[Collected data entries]
Start of Block
-- hypotheses met: Weir, Causeway, frames
/-- Samples of the west half that change by more than 20 A, and by 20 A. -/
theorem test_RailsThrottleAndStop_met : Tests.up.awake = true ∧ 20000 < slewOf [20001, 0] ∧ slewOf [0] ≤ 20000 ∧ slewOf [20000, 0] ≤ 20000 ∧
    (Tests.up.fn 8).state = .running ∧ Tests.up.weir.episode = false ∧ Tests.up.weir.emergency = false ∧
    (List.range 64).any Tests.up.emgHub = false ∧ Tests.up.obj (okey 0x2880 3) = 0 ∧ Tests.up.weir.overCurrent = false ∧ Tests.up.anyTrigger = false ∧
    ({ Tests.up with weir := { railAlert := true } } : State).anyTrigger = true ∧
    (∃ h, h < 64 ∧ 2 ≤ ((Tests.up.setHub 63 { step := 2 }).hub h).step) ∧ (∀ e ∈ (Tests.up.setHub 63 { step := 1 }).hubs, e.1 < 64) ∧
    ({ Tests.up with weir := { emergency := true } } : State).weir.emergency = true := by
  refine ⟨by decide, by decide, by decide, by decide, by decide, by decide, by decide, by decide, by decide, by decide, by decide, by decide,
    ⟨63, by decide, by decide⟩, by decide, by decide⟩
/-- Pan 0 (west) and pan 2048 (east) below their demand, with a budget. -/
def Tests.grant (b : Int) : State := { Tests.up with pans := [(0, { state := .running, job := some (0, 0), demand := 16 })], weir := { budget0 := b } }
theorem test_ClocksLevelsAndHubs_grant : (Tests.grant 0).nextRaise 0 ≠ none ∧ (Tests.grant 0).nextRaise 1 = none ∧ (Tests.grant 0).nextLower 1 = none ∧
    (Tests.grant 0).awake = true ∧ ((Tests.grant 0).budget 0 + ((Tests.grant 0).twiceRate * 65536 * 0 / 2000 : Nat) < levelUnits) ∧
    ((levelUnits : Int) ≤ (Tests.grant levelUnits).budget 0 + ((Tests.grant levelUnits).twiceRate * 65536 * 0 / 2000 : Nat)) := by decide +kernel
theorem test_ClocksLevelsAndHubs_hubs : (Tests.up.hub 63).autonomous = false ∧ (Tests.up.hub 63).beatAt = 0 ∧ (Tests.up.fn 8).state = .running ∧
    ((Tests.up.setHub 0 { beatAt := 1 }).hub 0).beatAt + 8 ≤ ({ Tests.up with timeUs := 8 } : State).timeUs + 1 ∧
    ((Tests.up.setHub 0 { autonomous := true }).hub 0).autonomous = true ∧
    (∀ e ∈ (Tests.up.setHub 0 { autonomous := true }).pans, e.1 / 64 = 0 → e.2.state ≠ .stopping) := by decide +kernel
/-- Words of a flit with a header, its parity words made. -/
def Tests.flit (h : Nat) : List (BitVec 32) :=
  let l := [BitVec.ofNat 32 h, BitVec.ofNat 32 (h / 2 ^ 32)] ++ List.replicate 60 0
  let ones (x : BitVec 32) : Nat := ((List.range 32).filter (fun i => x.getLsbD i)).length
  let w62 : Nat := ((List.range 2).map (fun k => ones (l.getD k 0) % 2 * 2 ^ k)).sum
  let p62 : Nat := ones (BitVec.ofNat 32 w62) % 2
  l ++ [BitVec.ofNat 32 w62, BitVec.ofNat 32 (p62 * (2 ^ 30 + 2 ^ 31))]
theorem test_CausewayFlitsAndLinks_flit : flParityOk (Tests.flit 0) = true ∧ flReserved (flHeader (Tests.flit 0)) = false ∧
    flSeq (flHeader (Tests.flit 0)) = (((Tests.up.mod 15).dir true).last + 1) % 4096 ∧ Tests.up.linkUp 15 = true ∧ flType (flHeader (Tests.flit 0)) ≠ 3 ∧
    flParityOk (Tests.flit (2 ^ 35 + 1)) = true ∧ flAckv (flHeader (Tests.flit (2 ^ 35))) = true ∧
    flParityOk (List.replicate 64 1) = false ∧ flSeq (flHeader (Tests.flit (2 ^ 52))) ≠ 0 := by decide +kernel
/-- Function 9 Starting, its modules in training after n attempts. -/
def Tests.training (n : Nat) : State := (Tests.put (Tests.sess 1) [(9, .starting)]).setMods (fun _ _ => { state := 0, attempts := n })
theorem test_CausewayFlitsAndLinks_training : ((Tests.training 2).fn 9).state = .starting ∧ (Tests.training 2).awake = true ∧ (Tests.training 2).cfg.snap.state ≠ 2 ∧
    ((Tests.training 2).mod 0).attempts < (Tests.training 2).ctl.trainLimit ∧ (Tests.training 3).ctl.trainLimit ≤ ((Tests.training 3).mod 0).attempts ∧
    (Tests.training 2).linkUp 0 = false := by decide +kernel
/-- Module 0 with a flit not acknowledged, replayed n times. -/
def Tests.replayed (n : Nat) : State :=
  { Tests.up with link := { mods := [(0, { toEast := { next := 1, unacked := [(0, [])], replays := n } })] } }
theorem test_CausewayFlitsAndLinks_replay : (Tests.replayed 2).linkUp 0 = true ∧ ((Tests.replayed 2).mod 0 |>.dir true).unacked ≠ [] ∧
    ((Tests.replayed 2).mod 0 |>.dir true).replays ≠ 3 ∧ ((Tests.replayed 3).mod 0 |>.dir true).replays = 3 ∧ ((Tests.replayed 3).fn 9).state ≠ .off ∧
    ((Tests.replayed 2).mod 0 |>.dir false).unacked = [] := by decide +kernel
theorem test_CausewayFlitsAndLinks_links : (Tests.up.setLink (linkNo .controlNode) 3).linkFails (linkNo .controlNode) = 3 ∧
    (Tests.up.setLink 0 4).linkFails 0 = 4 ∧ Tests.up.linkFails 0 < 3 := by decide +kernel
theorem test_CommandsLeaveMemoryOrFunctions_met : storesNothing .heartbeat = true ∧ Tests.gives (exec .heartbeat State.reset) (fun _ => true) = true ∧
    leavesFunctions .admission = true ∧ Tests.gives (exec .admission State.reset) (fun _ => true) = true := by decide +kernel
End of Block
Starting with the line that contains "((Tests.training 2).mod 0).attempts", return each line through the last one of the data above, exactly as written and nothing more.

    ((Tests.training 2).mod 0).attempts < (Tests.training 2).ctl.trainLimit ∧ (Tests.training 3).ctl.trainLimit ≤ ((Tests.training 3).mod 0).attempts ∧
    (Tests.training 2).linkUp 0 = false := by decide +kernel
/-- Module 0 with a flit not acknowledged, replayed n times. -/
def Tests.replayed (n : Nat) : State :=
  { Tests.up with link := { mods := [(0, { toEast := { next := 1, unacked := [(0, [])], replays := n } })] } }
theorem test_CausewayFlitsAndLinks_replay : (Tests.replayed 2).linkUp 0 = true ∧ ((Tests.replayed 2).mod 0 |>.dir true).unacked ≠ [] ∧
    ((Tests.replayed 2).mod 0 |>.dir true).replays ≠ 3 ∧ ((Tests.replayed 3).mod 0 |>.dir true).replays = 3 ∧ ((Tests.replayed 3).fn 9).state ≠ .off ∧
    ((Tests.replayed 2).mod 0 |>.dir false).unacked = [] := by decide +kernel
theorem test_CausewayFlitsAndLinks_links : (Tests.up.setLink (linkNo .controlNode) 3).linkFails (linkNo .controlNode) = 3 ∧
    (Tests.up.setLink 0 4).linkFails 0 = 4 ∧ Tests.up.linkFails 0 < 3 := by decide +kernel
theorem test_CommandsLeaveMemoryOrFunctions_met : storesNothing .heartbeat = true ∧ Tests.gives (exec .heartbeat State.reset) (fun _ => true) = true ∧
    leavesFunctions .admission = true ∧ Tests.gives (exec .admission State.reset) (fun _ => true) = true := by decide +kernel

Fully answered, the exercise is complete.